What’s the big deal? Well, normally, one would:
- Dummify all factor, text, and unordered categorical data: This creates a new column for each unique value and tags a binary value whether or not an observation contains that particular value. For large data sets, this can drastically increase the dimensional space (adding many more columns).

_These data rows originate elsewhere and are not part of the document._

-- ==== Sys2Proof/Laws/Ops.lean ====
section
/-! SUPPORT. One lemma per shared operation that says what it can do: table writes, tags, ending a command, building. -/

namespace Sys2Proof.Machine

theorem State.expAt_setExp (s : State) (i : Nat) (v : Element) (j : Nat) :
    (s.setExp i v).expAt j = if j = i then v else s.expAt j := Memory.read_write _ _ _ _

theorem State.logAt_setLog (s : State) (v : Element) (e : BitVec 8) (u : Element) :
    (s.setLog v e).logAt u = if u = v then e else s.logAt u := by
  unfold State.logAt State.setLog
  rw [Memory.read_write]
  simp only [BitVec.toNat_inj]

theorem State.tagged_setTag (s : State) (v u : Element) :
    (s.setTag v).tagged u = (decide (u = v) || s.tagged u) := by
  have hu := u.isLt
  unfold State.tagged State.setTag
  rw [BitVec.getLsbD_or, BitVec.getLsbD_twoPow, Bool.or_comm]
  congr 1
  by_cases h : u = v
  · subst h; simp; omega
  · have : v.toNat ≠ u.toNat := fun e => h (BitVec.eq_of_toNat_eq e.symm)
    simp [h, this]

@[simp] theorem State.tagged_clearTags (s : State) (v : Element) : s.clearTags.tagged v = false := by
  simp [State.tagged]

/-- All that ending a command with a result does. -/
theorem respond_next {d : Data} {s t : State} (h : respond d s = .next t) : t = s.present (.ok d) := by
  injection h with h; exact h.symm

/-- All that taking a fault does. -/
theorem raise_next {f : CoreFault} {s t : State} (h : raise f s = .next t) : t = s.present (.fault f) := by
  injection h with h; exact h.symm

/-- The start of `BUILD` reads as R77 says: `EXP[0]` is 1 and the rest of `EXP` and all of `LOG` are untouched. -/
theorem buildStart_expAt (s : State) (j : Nat) :
    (buildStart s).expAt j = if j = 0 then 0x01#8 else s.expAt j := by
  unfold buildStart
  rw [State.expAt_setExp]
  rfl

@[simp] theorem buildStart_tagged (s : State) (v : Element) : (buildStart s).tagged v = false := by
  simp [buildStart]

@[simp] theorem buildStart_logAt (s : State) (v : Element) : (buildStart s).logAt v = s.logAt v := rfl

@[simp] theorem buildLogEntry_exp (i : Nat) (v : Element) (s : State) : (buildLogEntry i v s).exp = s.exp := by
  unfold buildLogEntry; split <;> rfl

@[simp] theorem buildLogEntry_expAt (i : Nat) (v : Element) (s : State) (j : Nat) :
    (buildLogEntry i v s).expAt j = s.expAt j := by
  unfold buildLogEntry; split <;> rfl

/-- A log entry sets one tag, and none for element 0 (R81). -/
theorem buildLogEntry_tagged (i : Nat) (v : Element) (s : State) (u : Element) :
    (buildLogEntry i v s).tagged u = ((decide (u = v) && decide (v ≠ 0x00#8)) || s.tagged u) := by
  unfold buildLogEntry
  split
  · rename_i h; simp [h]
  · rename_i h; simp [State.tagged_setTag, h]

/-- A log entry writes one byte, and none for element 0 (R81). -/
theorem buildLogEntry_logAt (i : Nat) (v : Element) (s : State) (u : Element) :
    (buildLogEntry i v s).logAt u = if u = v ∧ v ≠ 0x00#8 then BitVec.ofNat 8 (i % Config.groupOrder) else s.logAt u := by
  unfold buildLogEntry
  split
  · rename_i h; simp [h]
  · rename_i h
    rw [State.setTag_logAt, State.logAt_setLog]
    simp [h]

/-- One iteration's `EXP`: entry `i` is `g` times the entry before it (R77). -/
theorem buildIteration_expAt (g : Element) (i : Nat) (s : State) (j : Nat) :
    (buildIteration g i s).expAt j = if j = i then mulp g (s.expAt (i - 1)) else s.expAt j := by
  unfold buildIteration
  rw [buildLogEntry_expAt, State.expAt_setExp]

/-- What `BUILD` never touches. -/
structure State.SameOutside (s t : State) : Prop where
  port : t.port = s.port
  script : t.script = s.script
  offered : t.offered = s.offered
  accepted : t.accepted = s.accepted
  received : t.received = s.received
  resets : t.resets = s.resets

theorem buildIteration_outside (g : Element) (i : Nat) (s : State) : s.SameOutside (buildIteration g i s) := by
  simp only [buildIteration, buildLogEntry]
  split <;> exact ⟨rfl, rfl, rfl, rfl, rfl, rfl⟩

theorem buildUpTo_outside (g : Element) (s : State) : ∀ n, s.SameOutside (buildUpTo g s n)
  | 0 => ⟨rfl, rfl, rfl, rfl, rfl, rfl⟩
  | n + 1 => by
    have h := buildUpTo_outside g s n
    have k := buildIteration_outside g (n + 1) (buildUpTo g s n)
    exact ⟨k.port.trans h.port, k.script.trans h.script, k.offered.trans h.offered, k.accepted.trans h.accepted,
      k.received.trans h.received, k.resets.trans h.resets⟩

/-- The builder changes nothing but the table pair. -/
theorem buildTables_outside (g : Element) (s : State) : s.SameOutside (buildTables g s) := by
  have h := buildUpTo_outside g s 255
  exact ⟨h.port, h.script, h.offered, h.accepted, h.received, h.resets⟩

/-- The pair `BUILD` leaves is that of its last iteration. -/
theorem buildTables_expAt (g : Element) (s : State) (j : Nat) :
    (buildTables g s).expAt j = (buildUpTo g s 255).expAt j := State.setTv_expAt _ _ _

theorem buildTables_logAt (g : Element) (s : State) (v : Element) :
    (buildTables g s).logAt v = (buildUpTo g s 255).logAt v := State.setTv_logAt _ _ _

theorem buildTables_tagged (g : Element) (s : State) (v : Element) :
    (buildTables g s).tagged v = (buildUpTo g s 255).tagged v := State.setTv_tagged _ _ _

theorem buildLogEntry_log_wf (i : Nat) (v : Element) {s : State} (h : Memory.wf s.log = true) :
    Memory.wf (buildLogEntry i v s).log = true := by
  unfold buildLogEntry
  split
  · exact h
  · rw [State.setTag_log, State.setLog_log]
    exact Memory.wf_write v.isLt h

theorem buildUpTo_exp_wf (g : Element) {s : State} (h : Memory.wf s.exp = true) :
    ∀ n, n ≤ 255 → Memory.wf (buildUpTo g s n).exp = true
  | 0, _ => by
    change Memory.wf (Memory.write s.exp 0 0x01#8) = true
    exact Memory.wf_write (by decide) h
  | n + 1, hn => by
    rw [buildUpTo, buildIteration, buildLogEntry_exp, State.setExp_exp]
    exact Memory.wf_write (by omega) (buildUpTo_exp_wf g h n (by omega))

theorem buildUpTo_log_wf (g : Element) {s : State} (h : Memory.wf s.log = true) :
    ∀ n, Memory.wf (buildUpTo g s n).log = true
  | 0 => h
  | n + 1 => buildLogEntry_log_wf _ _ (buildUpTo_log_wf g h n)

/-- The builder keeps both memories canonical. -/
theorem buildTables_wf (g : Element) {s : State} (he : Memory.wf s.exp = true) (hl : Memory.wf s.log = true) :
    Memory.wf (buildTables g s).exp = true ∧ Memory.wf (buildTables g s).log = true :=
  ⟨buildUpTo_exp_wf g he 255 (le_refl _), buildUpTo_log_wf g hl 255⟩

/-- A reset edge leaves canonical memories. -/
theorem takeReset_wf (s : State) : Memory.wf s.takeReset.exp = true ∧ Memory.wf s.takeReset.log = true :=
  ⟨Memory.wf_fill _ _ (le_refl _), Memory.wf_fill _ _ (le_refl _)⟩

end Sys2Proof.Machine
end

- Drop levels: For example, taking the the top x% most popular levels and neutralizing the rest, grouping levels by theme using string distance, or simply ignoring factors too large for a machine's memory.
- Use a sparse matrix: This can mitigate the size of these dummied data sets by dropping zeros.
But a more complete solution, especially when there are tens of thousands of unique values, is the ‘hashing trick’.
Wush Wu created the FeatureHashing package available on CRAN. According to the package’s introduction on CRAN:
"Feature hashing, also called the hashing trick, is a method to transform features to vector. Without looking up the indices in an associative array, it applies a hash function to the features and uses their hash values as indices directly. The method of feature hashing in this package was proposed in Weinberger et. al. (2009). The hashing algorithm is the murmurhash3 from the digest package. Please see the README.md for more information.”
Feature hashing has numerous advantages in modeling and machine learning. It works with address locations instead of actual data, this allows it to process data only when needed. So, the first feature found is really a column of data containing only one level (one value), when it encounters a different value, then it becomes a feature with 2 levels, and so on. It also requires no pre-processing of factor data; you just feed it your factor in its raw state. This approach takes a lot less memory than a fully scanned and processed data set. Plenty of theory out there for those who want a deeper understanding.
Some of its disadvantages include causing models to run slower and a certain obfuscation of the data.
Hi there, this is Manuel Amunategui- if you're enjoying the content, find more at ViralML.com
Let’s Code!
We’ll be using a great healthcare data set on historical readmissions of patients with diabetes - Diabetes 130-US hospitals for years 1999-2008 Data Set. Readmissions is a big deal for hospitals in the US as Medicare/Medicaid will scrutinize those bills and, in some cases, only reimburse a percentage of them. We’ll use code to automate the download and unzipping of the data directly from the UC Irvine Machine Learning Repository.
require(RCurl)
binData <- getBinaryURL("https://archive.ics.uci.edu/ml/machine-learning-databases/00296/dataset_diabetes.zip",
ssl.verifypeer=FALSE)
conObj <- file("dataset_diabetes.zip", open = "wb")
writeBin(binData, conObj)
# don't forget to close it
close(conObj)
# open diabetes file
files <- unzip("dataset_diabetes.zip")
diabetes <- read.csv(files[1], stringsAsFactors = FALSE)
Let’s take a quick look at the data and then clean it up.
str(diabetes)
## 'data.frame': 101766 obs. of 50 variables:
## $ encounter_id : int 2278392 149190 64410 500364 16680 35754 55842 63768 12522 15738 ...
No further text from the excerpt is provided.